# WORK ORDER:
Please transcribe exactly, and only, the lines of the data below between the line holding "-- ==== Sys2Proof/Word.lean" and the line holding "abbrev Byte := BitVec 8", inclusive.
------ DATASET RECORDS
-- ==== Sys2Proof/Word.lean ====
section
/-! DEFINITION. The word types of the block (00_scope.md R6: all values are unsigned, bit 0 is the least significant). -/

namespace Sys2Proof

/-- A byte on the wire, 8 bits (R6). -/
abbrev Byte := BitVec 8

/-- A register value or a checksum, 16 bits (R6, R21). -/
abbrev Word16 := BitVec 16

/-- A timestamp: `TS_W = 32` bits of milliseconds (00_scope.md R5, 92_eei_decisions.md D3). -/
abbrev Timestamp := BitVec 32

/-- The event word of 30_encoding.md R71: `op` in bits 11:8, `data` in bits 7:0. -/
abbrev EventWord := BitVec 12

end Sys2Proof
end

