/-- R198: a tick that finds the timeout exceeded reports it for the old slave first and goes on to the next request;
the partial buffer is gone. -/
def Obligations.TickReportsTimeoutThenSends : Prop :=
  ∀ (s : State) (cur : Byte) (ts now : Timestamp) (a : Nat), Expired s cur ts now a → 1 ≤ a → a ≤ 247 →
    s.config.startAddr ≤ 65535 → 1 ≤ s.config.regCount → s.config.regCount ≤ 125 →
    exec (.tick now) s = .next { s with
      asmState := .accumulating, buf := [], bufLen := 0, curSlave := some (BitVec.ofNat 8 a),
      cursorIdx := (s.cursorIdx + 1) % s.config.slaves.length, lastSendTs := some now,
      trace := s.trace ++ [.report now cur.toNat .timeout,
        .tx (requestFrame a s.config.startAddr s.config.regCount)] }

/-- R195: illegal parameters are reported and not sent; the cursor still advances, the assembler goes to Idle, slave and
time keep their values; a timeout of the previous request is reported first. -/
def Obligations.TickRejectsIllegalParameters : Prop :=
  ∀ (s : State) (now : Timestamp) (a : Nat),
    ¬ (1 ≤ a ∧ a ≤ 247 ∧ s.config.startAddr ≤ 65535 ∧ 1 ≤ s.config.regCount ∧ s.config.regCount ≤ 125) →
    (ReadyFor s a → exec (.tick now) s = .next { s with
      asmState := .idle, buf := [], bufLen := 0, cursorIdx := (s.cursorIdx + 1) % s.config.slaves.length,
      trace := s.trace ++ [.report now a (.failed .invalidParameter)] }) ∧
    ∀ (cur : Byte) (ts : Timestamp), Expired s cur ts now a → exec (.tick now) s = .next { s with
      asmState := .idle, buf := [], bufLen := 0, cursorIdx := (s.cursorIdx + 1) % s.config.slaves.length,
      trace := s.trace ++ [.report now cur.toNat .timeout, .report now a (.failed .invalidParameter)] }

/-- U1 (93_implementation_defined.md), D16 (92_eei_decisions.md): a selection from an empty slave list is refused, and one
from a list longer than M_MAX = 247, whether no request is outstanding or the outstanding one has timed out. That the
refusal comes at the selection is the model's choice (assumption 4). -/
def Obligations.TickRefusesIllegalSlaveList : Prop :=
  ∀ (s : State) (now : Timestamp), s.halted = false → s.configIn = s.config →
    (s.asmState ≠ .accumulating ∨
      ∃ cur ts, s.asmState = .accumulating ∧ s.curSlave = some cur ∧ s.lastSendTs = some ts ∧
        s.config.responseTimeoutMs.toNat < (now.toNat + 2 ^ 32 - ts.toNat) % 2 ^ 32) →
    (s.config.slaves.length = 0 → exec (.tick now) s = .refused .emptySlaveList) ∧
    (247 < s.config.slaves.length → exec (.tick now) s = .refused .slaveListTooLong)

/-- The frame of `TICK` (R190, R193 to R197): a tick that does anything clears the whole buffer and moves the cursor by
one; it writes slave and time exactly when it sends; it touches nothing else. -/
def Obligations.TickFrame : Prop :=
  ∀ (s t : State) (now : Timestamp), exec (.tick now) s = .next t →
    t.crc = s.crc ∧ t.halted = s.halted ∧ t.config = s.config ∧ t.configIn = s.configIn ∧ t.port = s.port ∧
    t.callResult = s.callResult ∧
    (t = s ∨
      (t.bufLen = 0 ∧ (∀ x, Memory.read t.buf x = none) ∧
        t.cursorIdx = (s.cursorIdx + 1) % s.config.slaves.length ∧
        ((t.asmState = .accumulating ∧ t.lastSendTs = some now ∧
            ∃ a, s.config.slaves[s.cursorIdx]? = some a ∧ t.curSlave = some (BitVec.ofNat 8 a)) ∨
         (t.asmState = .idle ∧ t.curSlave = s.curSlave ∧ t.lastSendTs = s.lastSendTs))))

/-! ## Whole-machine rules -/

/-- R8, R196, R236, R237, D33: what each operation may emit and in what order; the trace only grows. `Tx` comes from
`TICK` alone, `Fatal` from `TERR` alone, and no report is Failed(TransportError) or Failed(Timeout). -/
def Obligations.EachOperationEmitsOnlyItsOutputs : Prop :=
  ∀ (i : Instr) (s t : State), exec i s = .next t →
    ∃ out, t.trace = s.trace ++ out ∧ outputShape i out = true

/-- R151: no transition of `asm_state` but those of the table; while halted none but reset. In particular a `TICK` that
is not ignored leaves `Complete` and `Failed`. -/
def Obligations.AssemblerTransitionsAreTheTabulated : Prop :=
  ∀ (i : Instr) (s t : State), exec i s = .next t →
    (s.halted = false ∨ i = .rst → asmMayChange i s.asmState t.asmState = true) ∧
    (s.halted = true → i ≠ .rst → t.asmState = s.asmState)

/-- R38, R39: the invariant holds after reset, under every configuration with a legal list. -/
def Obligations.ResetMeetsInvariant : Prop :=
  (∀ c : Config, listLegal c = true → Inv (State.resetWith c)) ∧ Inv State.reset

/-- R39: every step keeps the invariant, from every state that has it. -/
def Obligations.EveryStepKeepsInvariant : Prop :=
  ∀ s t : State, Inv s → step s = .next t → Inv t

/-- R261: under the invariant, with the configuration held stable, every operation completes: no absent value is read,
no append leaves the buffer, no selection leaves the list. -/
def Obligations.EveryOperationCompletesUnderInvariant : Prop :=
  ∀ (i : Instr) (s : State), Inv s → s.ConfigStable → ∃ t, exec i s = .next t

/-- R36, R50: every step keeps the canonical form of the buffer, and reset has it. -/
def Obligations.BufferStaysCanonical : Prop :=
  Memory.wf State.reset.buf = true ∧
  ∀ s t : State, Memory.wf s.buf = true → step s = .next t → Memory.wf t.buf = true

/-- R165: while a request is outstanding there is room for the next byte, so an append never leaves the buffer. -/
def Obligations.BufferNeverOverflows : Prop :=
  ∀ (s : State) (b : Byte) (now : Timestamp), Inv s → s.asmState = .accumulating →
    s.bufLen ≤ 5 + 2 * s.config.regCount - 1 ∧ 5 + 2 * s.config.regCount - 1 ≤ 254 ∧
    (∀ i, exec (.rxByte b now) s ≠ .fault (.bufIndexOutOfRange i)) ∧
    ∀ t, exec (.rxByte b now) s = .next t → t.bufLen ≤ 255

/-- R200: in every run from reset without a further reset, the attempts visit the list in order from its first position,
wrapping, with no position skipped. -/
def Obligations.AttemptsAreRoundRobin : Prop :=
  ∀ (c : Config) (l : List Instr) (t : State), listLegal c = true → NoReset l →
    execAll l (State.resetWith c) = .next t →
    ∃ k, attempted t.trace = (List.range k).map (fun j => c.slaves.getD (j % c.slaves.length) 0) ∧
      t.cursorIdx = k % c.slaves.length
------------
------ DATASET RECORDS
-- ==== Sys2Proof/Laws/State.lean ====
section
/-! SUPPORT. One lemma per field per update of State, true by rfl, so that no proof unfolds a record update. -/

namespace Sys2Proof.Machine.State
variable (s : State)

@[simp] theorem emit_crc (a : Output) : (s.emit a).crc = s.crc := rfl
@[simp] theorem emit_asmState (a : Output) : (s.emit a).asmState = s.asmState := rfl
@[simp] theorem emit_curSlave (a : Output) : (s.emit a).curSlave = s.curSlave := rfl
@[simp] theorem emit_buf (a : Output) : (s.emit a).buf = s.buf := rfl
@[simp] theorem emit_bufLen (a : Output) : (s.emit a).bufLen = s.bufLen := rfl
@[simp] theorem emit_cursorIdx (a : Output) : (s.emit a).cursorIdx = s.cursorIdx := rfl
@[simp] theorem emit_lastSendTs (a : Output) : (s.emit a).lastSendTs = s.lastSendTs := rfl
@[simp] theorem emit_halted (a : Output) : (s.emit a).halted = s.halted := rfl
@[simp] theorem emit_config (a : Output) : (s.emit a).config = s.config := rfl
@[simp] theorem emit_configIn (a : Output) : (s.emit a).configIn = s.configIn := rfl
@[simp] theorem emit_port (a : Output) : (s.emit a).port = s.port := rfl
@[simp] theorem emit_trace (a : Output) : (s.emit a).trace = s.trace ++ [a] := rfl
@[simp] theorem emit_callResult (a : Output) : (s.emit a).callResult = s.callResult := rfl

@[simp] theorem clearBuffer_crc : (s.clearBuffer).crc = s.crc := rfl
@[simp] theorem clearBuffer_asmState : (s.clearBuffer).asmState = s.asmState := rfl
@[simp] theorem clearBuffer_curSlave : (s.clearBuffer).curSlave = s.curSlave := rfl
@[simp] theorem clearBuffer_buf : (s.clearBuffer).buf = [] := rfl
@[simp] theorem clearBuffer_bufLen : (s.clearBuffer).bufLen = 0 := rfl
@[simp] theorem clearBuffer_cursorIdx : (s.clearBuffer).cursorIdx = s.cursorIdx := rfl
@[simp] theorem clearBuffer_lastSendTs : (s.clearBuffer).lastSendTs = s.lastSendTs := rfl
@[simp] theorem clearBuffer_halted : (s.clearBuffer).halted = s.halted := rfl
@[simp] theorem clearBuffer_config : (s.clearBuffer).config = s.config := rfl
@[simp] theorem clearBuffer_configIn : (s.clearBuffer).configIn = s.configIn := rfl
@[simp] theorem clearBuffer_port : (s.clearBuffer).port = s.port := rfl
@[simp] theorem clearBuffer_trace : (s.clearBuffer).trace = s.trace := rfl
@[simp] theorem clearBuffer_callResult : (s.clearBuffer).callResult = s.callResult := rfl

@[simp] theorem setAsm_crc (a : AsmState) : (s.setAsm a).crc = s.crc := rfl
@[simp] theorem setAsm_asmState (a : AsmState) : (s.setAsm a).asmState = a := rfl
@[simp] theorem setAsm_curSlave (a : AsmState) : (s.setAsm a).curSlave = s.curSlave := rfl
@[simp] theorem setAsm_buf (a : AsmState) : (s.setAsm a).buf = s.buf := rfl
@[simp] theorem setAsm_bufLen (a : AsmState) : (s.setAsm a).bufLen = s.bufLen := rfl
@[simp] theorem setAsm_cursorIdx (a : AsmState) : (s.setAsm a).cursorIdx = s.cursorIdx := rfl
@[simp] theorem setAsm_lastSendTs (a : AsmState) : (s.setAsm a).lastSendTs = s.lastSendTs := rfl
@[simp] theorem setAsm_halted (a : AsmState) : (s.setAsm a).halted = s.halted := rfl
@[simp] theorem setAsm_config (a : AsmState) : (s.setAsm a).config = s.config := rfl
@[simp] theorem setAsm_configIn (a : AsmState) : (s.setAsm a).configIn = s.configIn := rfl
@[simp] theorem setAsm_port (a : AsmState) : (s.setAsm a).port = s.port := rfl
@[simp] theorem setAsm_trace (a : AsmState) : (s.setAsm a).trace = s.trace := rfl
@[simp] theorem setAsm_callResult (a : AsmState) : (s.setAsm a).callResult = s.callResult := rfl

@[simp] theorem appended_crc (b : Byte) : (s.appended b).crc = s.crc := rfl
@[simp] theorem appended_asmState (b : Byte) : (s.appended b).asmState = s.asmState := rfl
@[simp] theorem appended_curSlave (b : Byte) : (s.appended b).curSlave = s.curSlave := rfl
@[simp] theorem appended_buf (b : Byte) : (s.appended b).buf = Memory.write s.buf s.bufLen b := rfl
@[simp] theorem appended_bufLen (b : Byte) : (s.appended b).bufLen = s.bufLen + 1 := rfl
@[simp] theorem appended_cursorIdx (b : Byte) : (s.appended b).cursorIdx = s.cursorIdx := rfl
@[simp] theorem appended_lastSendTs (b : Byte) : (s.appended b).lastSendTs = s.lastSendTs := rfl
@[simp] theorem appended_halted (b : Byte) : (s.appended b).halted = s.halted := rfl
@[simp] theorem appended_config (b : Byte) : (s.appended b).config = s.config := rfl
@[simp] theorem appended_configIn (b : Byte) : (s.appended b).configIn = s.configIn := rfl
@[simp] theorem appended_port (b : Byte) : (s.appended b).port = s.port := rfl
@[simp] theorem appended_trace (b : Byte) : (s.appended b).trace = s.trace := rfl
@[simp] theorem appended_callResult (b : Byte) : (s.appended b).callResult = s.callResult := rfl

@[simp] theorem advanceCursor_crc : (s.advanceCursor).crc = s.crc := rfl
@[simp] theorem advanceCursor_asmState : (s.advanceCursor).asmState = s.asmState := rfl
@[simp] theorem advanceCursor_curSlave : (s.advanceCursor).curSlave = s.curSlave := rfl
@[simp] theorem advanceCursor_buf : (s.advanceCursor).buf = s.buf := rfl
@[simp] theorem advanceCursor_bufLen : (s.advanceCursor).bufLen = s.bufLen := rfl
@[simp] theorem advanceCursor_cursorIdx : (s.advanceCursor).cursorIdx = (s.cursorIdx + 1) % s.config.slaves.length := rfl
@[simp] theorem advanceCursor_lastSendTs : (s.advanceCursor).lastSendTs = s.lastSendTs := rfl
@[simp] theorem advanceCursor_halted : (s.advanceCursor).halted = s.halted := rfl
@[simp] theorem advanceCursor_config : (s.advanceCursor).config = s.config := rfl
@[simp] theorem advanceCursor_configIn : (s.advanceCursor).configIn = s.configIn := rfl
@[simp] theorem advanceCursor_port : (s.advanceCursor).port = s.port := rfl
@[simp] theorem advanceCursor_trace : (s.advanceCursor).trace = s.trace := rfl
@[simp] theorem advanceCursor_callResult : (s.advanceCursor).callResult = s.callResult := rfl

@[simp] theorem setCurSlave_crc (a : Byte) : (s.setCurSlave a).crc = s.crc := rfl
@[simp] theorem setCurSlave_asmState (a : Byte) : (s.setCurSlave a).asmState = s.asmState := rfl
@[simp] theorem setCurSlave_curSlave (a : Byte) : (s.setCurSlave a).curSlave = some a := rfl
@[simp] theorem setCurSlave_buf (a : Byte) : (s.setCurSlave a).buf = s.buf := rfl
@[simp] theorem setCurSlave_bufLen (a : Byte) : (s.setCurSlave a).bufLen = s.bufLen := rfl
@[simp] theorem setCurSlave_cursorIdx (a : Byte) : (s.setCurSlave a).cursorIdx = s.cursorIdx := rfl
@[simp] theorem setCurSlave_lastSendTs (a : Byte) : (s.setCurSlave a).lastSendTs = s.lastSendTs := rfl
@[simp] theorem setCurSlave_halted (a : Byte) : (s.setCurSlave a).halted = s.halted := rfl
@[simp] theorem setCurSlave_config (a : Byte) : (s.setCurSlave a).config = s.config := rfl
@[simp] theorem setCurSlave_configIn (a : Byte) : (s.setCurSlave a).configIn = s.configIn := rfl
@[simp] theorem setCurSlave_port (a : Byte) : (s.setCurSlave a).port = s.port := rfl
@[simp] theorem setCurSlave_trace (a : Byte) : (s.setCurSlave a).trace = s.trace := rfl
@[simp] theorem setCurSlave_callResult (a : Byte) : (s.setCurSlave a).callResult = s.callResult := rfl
------------
------ DATASET RECORDS
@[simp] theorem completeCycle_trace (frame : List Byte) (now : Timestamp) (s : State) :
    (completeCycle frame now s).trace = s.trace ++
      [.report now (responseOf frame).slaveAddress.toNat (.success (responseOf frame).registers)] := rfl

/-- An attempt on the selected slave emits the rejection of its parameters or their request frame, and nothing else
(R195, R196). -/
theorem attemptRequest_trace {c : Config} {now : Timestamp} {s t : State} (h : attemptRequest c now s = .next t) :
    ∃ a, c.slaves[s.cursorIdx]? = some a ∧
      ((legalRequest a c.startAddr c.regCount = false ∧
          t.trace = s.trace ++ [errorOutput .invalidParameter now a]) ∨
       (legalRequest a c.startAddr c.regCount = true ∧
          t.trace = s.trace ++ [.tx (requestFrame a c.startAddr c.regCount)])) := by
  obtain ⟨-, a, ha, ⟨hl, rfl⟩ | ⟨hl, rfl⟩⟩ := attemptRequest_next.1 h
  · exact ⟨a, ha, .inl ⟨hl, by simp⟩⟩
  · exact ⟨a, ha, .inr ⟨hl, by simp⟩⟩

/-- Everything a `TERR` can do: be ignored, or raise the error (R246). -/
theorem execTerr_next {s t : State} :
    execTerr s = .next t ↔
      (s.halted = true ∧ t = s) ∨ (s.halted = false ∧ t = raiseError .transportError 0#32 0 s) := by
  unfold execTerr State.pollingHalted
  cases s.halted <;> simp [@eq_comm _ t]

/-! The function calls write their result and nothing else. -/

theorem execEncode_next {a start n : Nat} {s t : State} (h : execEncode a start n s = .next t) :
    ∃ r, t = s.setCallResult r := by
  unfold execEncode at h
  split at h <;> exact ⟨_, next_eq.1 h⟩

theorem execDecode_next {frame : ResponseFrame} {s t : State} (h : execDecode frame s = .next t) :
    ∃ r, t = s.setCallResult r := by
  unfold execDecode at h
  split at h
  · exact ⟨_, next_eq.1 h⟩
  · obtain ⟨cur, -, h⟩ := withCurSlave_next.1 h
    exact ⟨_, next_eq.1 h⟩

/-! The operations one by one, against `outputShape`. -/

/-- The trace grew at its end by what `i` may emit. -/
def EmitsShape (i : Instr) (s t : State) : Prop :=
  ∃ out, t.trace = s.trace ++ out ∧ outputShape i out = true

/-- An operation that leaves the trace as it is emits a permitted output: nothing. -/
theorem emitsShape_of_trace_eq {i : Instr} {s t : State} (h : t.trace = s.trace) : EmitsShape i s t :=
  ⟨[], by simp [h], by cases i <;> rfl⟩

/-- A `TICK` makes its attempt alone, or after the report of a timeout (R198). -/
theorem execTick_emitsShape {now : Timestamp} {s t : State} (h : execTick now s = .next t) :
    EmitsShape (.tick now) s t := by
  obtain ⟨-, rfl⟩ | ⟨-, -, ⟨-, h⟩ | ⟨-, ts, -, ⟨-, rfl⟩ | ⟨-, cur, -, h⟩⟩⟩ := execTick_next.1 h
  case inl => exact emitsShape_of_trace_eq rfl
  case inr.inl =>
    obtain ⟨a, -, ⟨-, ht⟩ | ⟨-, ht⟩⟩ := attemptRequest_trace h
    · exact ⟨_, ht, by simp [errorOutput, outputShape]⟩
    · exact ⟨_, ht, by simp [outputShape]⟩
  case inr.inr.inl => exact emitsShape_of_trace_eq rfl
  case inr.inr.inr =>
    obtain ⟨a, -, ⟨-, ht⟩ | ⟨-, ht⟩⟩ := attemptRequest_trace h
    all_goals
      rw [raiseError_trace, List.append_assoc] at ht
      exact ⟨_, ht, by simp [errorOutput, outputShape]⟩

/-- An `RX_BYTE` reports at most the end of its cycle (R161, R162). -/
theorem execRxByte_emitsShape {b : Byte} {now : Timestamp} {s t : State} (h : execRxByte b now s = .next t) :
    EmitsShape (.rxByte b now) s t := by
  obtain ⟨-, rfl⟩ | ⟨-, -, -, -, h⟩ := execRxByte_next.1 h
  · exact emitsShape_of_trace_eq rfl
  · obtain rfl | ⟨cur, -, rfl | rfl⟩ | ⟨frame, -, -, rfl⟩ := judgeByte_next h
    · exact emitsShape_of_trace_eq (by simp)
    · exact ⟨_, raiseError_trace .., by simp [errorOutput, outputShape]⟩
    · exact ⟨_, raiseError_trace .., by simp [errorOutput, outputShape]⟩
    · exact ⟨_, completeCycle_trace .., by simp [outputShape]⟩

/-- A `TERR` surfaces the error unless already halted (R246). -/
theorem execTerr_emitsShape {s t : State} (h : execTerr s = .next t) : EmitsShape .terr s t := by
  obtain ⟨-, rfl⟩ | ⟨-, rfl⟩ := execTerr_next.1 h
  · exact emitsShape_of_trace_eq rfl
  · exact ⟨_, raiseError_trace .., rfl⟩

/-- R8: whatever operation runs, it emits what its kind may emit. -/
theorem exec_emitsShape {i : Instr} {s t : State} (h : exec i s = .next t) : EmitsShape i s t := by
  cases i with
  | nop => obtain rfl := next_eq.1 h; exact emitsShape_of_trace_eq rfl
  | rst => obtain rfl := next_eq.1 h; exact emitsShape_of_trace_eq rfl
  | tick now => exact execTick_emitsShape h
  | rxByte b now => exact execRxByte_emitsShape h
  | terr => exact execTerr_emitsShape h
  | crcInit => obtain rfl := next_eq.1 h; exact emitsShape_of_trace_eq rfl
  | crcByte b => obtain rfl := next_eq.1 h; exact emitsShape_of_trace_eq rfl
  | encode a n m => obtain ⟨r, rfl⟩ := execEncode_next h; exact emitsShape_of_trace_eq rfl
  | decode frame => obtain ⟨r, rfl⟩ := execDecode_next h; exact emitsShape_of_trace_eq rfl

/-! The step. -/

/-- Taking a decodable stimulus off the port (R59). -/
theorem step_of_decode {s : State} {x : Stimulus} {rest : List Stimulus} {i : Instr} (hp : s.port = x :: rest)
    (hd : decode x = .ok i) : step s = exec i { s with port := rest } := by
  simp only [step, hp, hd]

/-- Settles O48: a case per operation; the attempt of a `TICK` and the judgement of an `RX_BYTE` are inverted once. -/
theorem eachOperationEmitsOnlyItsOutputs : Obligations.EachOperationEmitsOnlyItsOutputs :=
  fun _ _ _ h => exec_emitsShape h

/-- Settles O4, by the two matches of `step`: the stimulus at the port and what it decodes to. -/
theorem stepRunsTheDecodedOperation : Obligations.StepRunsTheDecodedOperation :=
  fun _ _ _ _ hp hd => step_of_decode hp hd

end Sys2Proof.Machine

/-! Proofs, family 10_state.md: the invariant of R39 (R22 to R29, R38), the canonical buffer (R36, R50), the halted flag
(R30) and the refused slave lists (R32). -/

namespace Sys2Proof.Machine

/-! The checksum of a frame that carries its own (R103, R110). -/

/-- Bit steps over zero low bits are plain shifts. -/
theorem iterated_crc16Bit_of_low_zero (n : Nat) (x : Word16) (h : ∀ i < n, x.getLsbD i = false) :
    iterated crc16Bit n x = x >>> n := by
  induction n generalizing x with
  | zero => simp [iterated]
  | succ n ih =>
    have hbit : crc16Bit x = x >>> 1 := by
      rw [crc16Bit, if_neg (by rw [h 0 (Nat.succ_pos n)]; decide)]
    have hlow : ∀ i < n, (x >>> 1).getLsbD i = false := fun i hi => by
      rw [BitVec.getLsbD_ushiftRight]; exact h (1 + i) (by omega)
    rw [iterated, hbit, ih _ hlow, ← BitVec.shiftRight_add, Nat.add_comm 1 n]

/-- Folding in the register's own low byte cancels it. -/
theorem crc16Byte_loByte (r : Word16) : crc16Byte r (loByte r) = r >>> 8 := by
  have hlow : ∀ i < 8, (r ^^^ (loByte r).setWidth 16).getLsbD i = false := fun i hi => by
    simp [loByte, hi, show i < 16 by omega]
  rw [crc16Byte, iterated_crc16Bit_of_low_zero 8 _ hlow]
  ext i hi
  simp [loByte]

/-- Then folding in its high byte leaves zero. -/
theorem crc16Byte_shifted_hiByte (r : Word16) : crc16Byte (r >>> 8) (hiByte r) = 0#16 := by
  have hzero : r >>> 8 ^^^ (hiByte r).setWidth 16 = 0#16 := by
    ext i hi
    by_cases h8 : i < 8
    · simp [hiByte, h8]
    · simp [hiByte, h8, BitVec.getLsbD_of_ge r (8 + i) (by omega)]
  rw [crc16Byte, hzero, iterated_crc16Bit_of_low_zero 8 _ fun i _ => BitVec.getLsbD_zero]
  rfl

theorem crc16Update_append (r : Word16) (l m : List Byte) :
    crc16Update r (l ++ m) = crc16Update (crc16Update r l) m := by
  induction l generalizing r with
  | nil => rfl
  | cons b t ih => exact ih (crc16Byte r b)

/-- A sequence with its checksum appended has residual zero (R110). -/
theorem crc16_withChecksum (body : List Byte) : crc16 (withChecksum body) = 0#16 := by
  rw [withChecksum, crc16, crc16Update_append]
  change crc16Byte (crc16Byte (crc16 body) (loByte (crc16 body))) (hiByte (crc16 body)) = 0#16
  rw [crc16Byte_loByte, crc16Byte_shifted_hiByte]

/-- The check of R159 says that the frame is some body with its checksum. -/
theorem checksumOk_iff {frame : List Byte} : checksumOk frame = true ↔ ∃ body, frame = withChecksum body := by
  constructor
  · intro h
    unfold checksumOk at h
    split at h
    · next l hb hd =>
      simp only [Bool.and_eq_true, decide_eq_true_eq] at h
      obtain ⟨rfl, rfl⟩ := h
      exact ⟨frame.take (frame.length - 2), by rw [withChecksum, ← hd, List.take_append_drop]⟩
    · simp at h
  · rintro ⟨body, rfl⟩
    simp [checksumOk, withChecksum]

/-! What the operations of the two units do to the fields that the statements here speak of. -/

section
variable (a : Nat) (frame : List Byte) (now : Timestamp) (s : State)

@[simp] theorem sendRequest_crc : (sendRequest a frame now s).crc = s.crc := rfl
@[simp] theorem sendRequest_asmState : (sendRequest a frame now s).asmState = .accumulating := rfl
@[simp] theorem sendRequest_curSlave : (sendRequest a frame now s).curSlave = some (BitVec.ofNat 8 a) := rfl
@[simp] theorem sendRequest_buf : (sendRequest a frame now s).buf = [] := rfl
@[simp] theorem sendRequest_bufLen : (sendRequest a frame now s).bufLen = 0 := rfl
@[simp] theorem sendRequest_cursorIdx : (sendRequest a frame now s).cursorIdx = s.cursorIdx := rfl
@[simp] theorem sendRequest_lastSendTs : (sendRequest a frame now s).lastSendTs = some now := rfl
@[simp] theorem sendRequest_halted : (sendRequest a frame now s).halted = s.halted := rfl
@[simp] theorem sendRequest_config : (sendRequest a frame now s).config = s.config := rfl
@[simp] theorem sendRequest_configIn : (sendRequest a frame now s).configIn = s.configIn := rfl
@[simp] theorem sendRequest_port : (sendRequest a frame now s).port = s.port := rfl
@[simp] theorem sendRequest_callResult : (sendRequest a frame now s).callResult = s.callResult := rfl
------------
# RESULT:
-- ==== Sys2Proof/Word.lean ====
section
/-! DEFINITION. The word types of the block (00_scope.md R6: all values are unsigned, bit 0 is the least significant). -/

namespace Sys2Proof

/-- A byte on the wire, 8 bits (R6). -/
abbrev Byte := BitVec 8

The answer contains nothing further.